[[ MATERIAL TO PROCESS open ]]

-- DMC_NR (R719, chapter 20)
abbrev DMC_NR.COUNT (n : Nat) : Fld := ⟨0x150030 + 4 * (n % 4), 0, 32⟩

-- DMC_RAW (R719, chapter 20)
abbrev DMC_RAW.COUNT (n : Nat) : Fld := ⟨0x150040 + 4 * (n % 4), 0, 32⟩

-- RST_CAUSE (R750, chapter 21)
abbrev RST_CAUSE.BLK : Fld := ⟨0x010000, 11, 1⟩
abbrev RST_CAUSE.FLD_WDOG : Fld := ⟨0x010000, 10, 1⟩
abbrev RST_CAUSE.FLD_SW : Fld := ⟨0x010000, 9, 1⟩
abbrev RST_CAUSE.FLD_VIN : Fld := ⟨0x010000, 8, 1⟩
abbrev RST_CAUSE.SW_WARM : Fld := ⟨0x010000, 7, 1⟩
abbrev RST_CAUSE.PIN_WARM : Fld := ⟨0x010000, 6, 1⟩
abbrev RST_CAUSE.WDOG : Fld := ⟨0x010000, 5, 1⟩
abbrev RST_CAUSE.SW_COLD : Fld := ⟨0x010000, 4, 1⟩
abbrev RST_CAUSE.THERM : Fld := ⟨0x010000, 3, 1⟩
abbrev RST_CAUSE.SUPPLY : Fld := ⟨0x010000, 2, 1⟩
abbrev RST_CAUSE.PIN_POR : Fld := ⟨0x010000, 1, 1⟩
abbrev RST_CAUSE.POWER : Fld := ⟨0x010000, 0, 1⟩

-- RST_CTRL (R750, chapter 21)
abbrev RST_CTRL.COLD : Fld := ⟨0x010004, 31, 1⟩
abbrev RST_CTRL.WARM : Fld := ⟨0x010004, 30, 1⟩
abbrev RST_CTRL.FIELD : Fld := ⟨0x010004, 29, 1⟩
abbrev RST_CTRL.BLOCK : Fld := ⟨0x010004, 28, 1⟩
abbrev RST_CTRL.BLK : Fld := ⟨0x010004, 16, 8⟩

-- RST_LAST (R750, chapter 21)
abbrev RST_LAST.REACH : Fld := ⟨0x010008, 29, 3⟩
abbrev RST_LAST.DURATION : Fld := ⟨0x010008, 0, 29⟩

-- SYS_CTRL (R750, chapter 21)
abbrev SYS_CTRL.RUN : Fld := ⟨0x000060, 31, 1⟩
abbrev SYS_CTRL.QUICK : Fld := ⟨0x000060, 1, 1⟩
abbrev SYS_CTRL.OFFREADY : Fld := ⟨0x000060, 0, 1⟩

-- BIST_STATUS (R770, chapter 22)
abbrev BIST_STATUS.READY : Fld := ⟨0x160000, 31, 1⟩
abbrev BIST_STATUS.RUNNING : Fld := ⟨0x160000, 30, 1⟩
abbrev BIST_STATUS.KIND : Fld := ⟨0x160000, 28, 2⟩
abbrev BIST_STATUS.VERDICT : Fld := ⟨0x160000, 26, 2⟩
abbrev BIST_STATUS.ITEM : Fld := ⟨0x160000, 16, 3⟩
abbrev BIST_STATUS.SEQ : Fld := ⟨0x160000, 0, 8⟩

-- BIST_MASK (R770, chapter 22)
abbrev BIST_MASK.MASK : Fld := ⟨0x160004, 0, 6⟩

-- KEY_STATUS (R770, chapter 22)
abbrev KEY_STATUS.SCANS : Fld := ⟨0x170000, 24, 8⟩
abbrev KEY_STATUS.BADRESP : Fld := ⟨0x170000, 16, 8⟩
abbrev KEY_STATUS.SCAN : Fld := ⟨0x170000, 15, 1⟩
abbrev KEY_STATUS.CLRFAIL : Fld := ⟨0x170000, 14, 1⟩
abbrev KEY_STATUS.ID_OK : Fld := ⟨0x170000, 13, 1⟩
abbrev KEY_STATUS.KCFG : Fld := ⟨0x170000, 8, 1⟩
abbrev KEY_STATUS.K : Fld := ⟨0x170000, 0, 8⟩

-- KEY_JTAG (R770, chapter 22)
abbrev KEY_JTAG.PERMIT : Fld := ⟨0x170004, 31, 1⟩
abbrev KEY_JTAG.LEFT : Fld := ⟨0x170004, 0, 16⟩

-- KEY_OPENSEQ (R770, chapter 22)
abbrev KEY_OPENSEQ.OPENSEQ (r : Nat) : Fld := ⟨0x170010 + 4 * (r % 8), 0, 32⟩

-- PTB_CTRL (R783, chapter 23)
abbrev PTB_CTRL.CLEAR : Fld := ⟨0x180000, 31, 1⟩
abbrev PTB_CTRL.LIFE : Fld := ⟨0x180000, 0, 12⟩

-- PTB_STATUS (R783, chapter 23)
abbrev PTB_STATUS.ACTIVE : Fld := ⟨0x180004, 31, 1⟩
abbrev PTB_STATUS.EXPIRED : Fld := ⟨0x180004, 30, 1⟩
abbrev PTB_STATUS.LEFT : Fld := ⟨0x180004, 16, 12⟩
abbrev PTB_STATUS.KINDS : Fld := ⟨0x180004, 0, 6⟩

-- PTB_CDC (R783, chapter 23)
abbrev PTB_CDC.EXTRA : Fld := ⟨0x180010, 24, 8⟩
abbrev PTB_CDC.RANDOM : Fld := ⟨0x180010, 23, 1⟩
abbrev PTB_CDC.SEL : Fld := ⟨0x180010, 0, 10⟩

-- PTB_BP (R783, chapter 23)
abbrev PTB_BP.TARGET : Fld := ⟨0x180014, 28, 4⟩
abbrev PTB_BP.DUTY : Fld := ⟨0x180014, 16, 8⟩
abbrev PTB_BP.HOLD : Fld := ⟨0x180014, 0, 16⟩

-- PTB_RDROP (R783, chapter 23)
abbrev PTB_RDROP.LANE_E : Fld := ⟨0x180018, 31, 1⟩
abbrev PTB_RDROP.LANE_W : Fld := ⟨0x180018, 30, 1⟩
abbrev PTB_RDROP.ORIG_ONLY : Fld := ⟨0x180018, 29, 1⟩
abbrev PTB_RDROP.TYPES : Fld := ⟨0x180018, 16, 9⟩
abbrev PTB_RDROP.N : Fld := ⟨0x180018, 0, 16⟩

-- PTB_CRC (R783, chapter 23)
abbrev PTB_CRC.TARGET : Fld := ⟨0x18001C, 27, 5⟩
abbrev PTB_CRC.N : Fld := ⟨0x18001C, 0, 16⟩

-- PTB_DSTALL (R783, chapter 23)
abbrev PTB_DSTALL.CH : Fld := ⟨0x180020, 28, 4⟩
abbrev PTB_DSTALL.STALL : Fld := ⟨0x180020, 18, 10⟩
abbrev PTB_DSTALL.PERIOD : Fld := ⟨0x180020, 0, 10⟩

-- PTB_TSKEW (R783, chapter 23)
abbrev PTB_TSKEW.RX (p : Nat) : Fld := ⟨0x180024 + 4 * (p % 2), 16, 16⟩
abbrev PTB_TSKEW.TX (p : Nat) : Fld := ⟨0x180024 + 4 * (p % 2), 0, 16⟩

-- PTB_CNT (R783, chapter 23)
abbrev PTB_CNT.COUNT (k : Nat) : Fld := ⟨0x180040 + 4 * (k % 6), 0, 32⟩

-- SYS_VER (R787, chapter 24)
abbrev SYS_VER.MAJOR : Fld := ⟨0x000000, 24, 8⟩
abbrev SYS_VER.MINOR : Fld := ⟨0x000000, 16, 8⟩
abbrev SYS_VER.BUILD : Fld := ⟨0x000000, 0, 16⟩

-- SYS_ID_LO (R787, chapter 24)
abbrev SYS_ID_LO.SERIAL_LO : Fld := ⟨0x000008, 0, 32⟩

-- SYS_ID_HI (R787, chapter 24)
abbrev SYS_ID_HI.STEPPING : Fld := ⟨0x00000C, 24, 8⟩
abbrev SYS_ID_HI.SERIAL_HI : Fld := ⟨0x00000C, 0, 16⟩

-- PHS_SIGMEAS (R201, chapter 05)
abbrev PHS_SIGMEAS.VALID (p : Nat) (i : Nat) : Fld := ⟨0x060180 + 0x100 * (p % 2) + 4 * (i % 9), 31, 1⟩
abbrev PHS_SIGMEAS.BIN (p : Nat) (i : Nat) : Fld := ⟨0x060180 + 0x100 * (p % 2) + 4 * (i % 9), 0, 17⟩

-- PHS_CHAIN_W0 (R202, chapter 05)
abbrev PHS_CHAIN_W0.VALID (p : Nat) (i : Nat) : Fld := ⟨0x061000 + 0x400 * (p % 2) + 0x10 * (i % 64), 31, 1⟩
abbrev PHS_CHAIN_W0.START (p : Nat) (i : Nat) : Fld := ⟨0x061000 + 0x400 * (p % 2) + 0x10 * (i % 64), 0, 17⟩

-- PHS_CHAIN_W1 (R202, chapter 05)
abbrev PHS_CHAIN_W1.CH0 (p : Nat) (i : Nat) : Fld := ⟨0x061004 + 0x400 * (p % 2) + 0x10 * (i % 64), 0, 32⟩

-- PHS_CHAIN_W2 (R202, chapter 05)
abbrev PHS_CHAIN_W2.SCALE (p : Nat) (i : Nat) : Fld := ⟨0x061008 + 0x400 * (p % 2) + 0x10 * (i % 64), 0, 32⟩

-- DEC_COEF (R235, chapter 06)
abbrev DEC_COEF.H (n : Nat) (i : Nat) : Fld := ⟨0x078000 + 0x100 * (n % 64) + 4 * (i % 64), 0, 20⟩

-- BRL_RD_W0 (R275, chapter 07)
abbrev BRL_RD_W0.BFS (p : Nat) : Fld := ⟨0x080144 + 0x100 * (p % 2), 0, 32⟩

-- BRL_RD_W1 (R275, chapter 07)
abbrev BRL_RD_W1.WIDTH (p : Nat) : Fld := ⟨0x080148 + 0x100 * (p % 2), 16, 16⟩
abbrev BRL_RD_W1.SNR (p : Nat) : Fld := ⟨0x080148 + 0x100 * (p % 2), 8, 8⟩
abbrev BRL_RD_W1.QUAL (p : Nat) : Fld := ⟨0x080148 + 0x100 * (p % 2), 0, 4⟩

[[ MATERIAL TO PROCESS closed ]]

◆ **TASK**
Print again the lines of the entries above that fall between the line holding "abbrev PTB_TSKEW.RX (p" and the line holding "abbrev PHS_CHAIN_W0.VALID (p", inclusive, exactly as they stand.

◆ **EXERCISE RESULT**
abbrev PTB_TSKEW.RX (p : Nat) : Fld := ⟨0x180024 + 4 * (p % 2), 16, 16⟩
abbrev PTB_TSKEW.TX (p : Nat) : Fld := ⟨0x180024 + 4 * (p % 2), 0, 16⟩

-- PTB_CNT (R783, chapter 23)
abbrev PTB_CNT.COUNT (k : Nat) : Fld := ⟨0x180040 + 4 * (k % 6), 0, 32⟩

-- SYS_VER (R787, chapter 24)
abbrev SYS_VER.MAJOR : Fld := ⟨0x000000, 24, 8⟩
abbrev SYS_VER.MINOR : Fld := ⟨0x000000, 16, 8⟩
abbrev SYS_VER.BUILD : Fld := ⟨0x000000, 0, 16⟩

-- SYS_ID_LO (R787, chapter 24)
abbrev SYS_ID_LO.SERIAL_LO : Fld := ⟨0x000008, 0, 32⟩

-- SYS_ID_HI (R787, chapter 24)
abbrev SYS_ID_HI.STEPPING : Fld := ⟨0x00000C, 24, 8⟩
abbrev SYS_ID_HI.SERIAL_HI : Fld := ⟨0x00000C, 0, 16⟩

-- PHS_SIGMEAS (R201, chapter 05)
abbrev PHS_SIGMEAS.VALID (p : Nat) (i : Nat) : Fld := ⟨0x060180 + 0x100 * (p % 2) + 4 * (i % 9), 31, 1⟩
abbrev PHS_SIGMEAS.BIN (p : Nat) (i : Nat) : Fld := ⟨0x060180 + 0x100 * (p % 2) + 4 * (i % 9), 0, 17⟩

-- PHS_CHAIN_W0 (R202, chapter 05)
abbrev PHS_CHAIN_W0.VALID (p : Nat) (i : Nat) : Fld := ⟨0x061000 + 0x400 * (p % 2) + 0x10 * (i % 64), 31, 1⟩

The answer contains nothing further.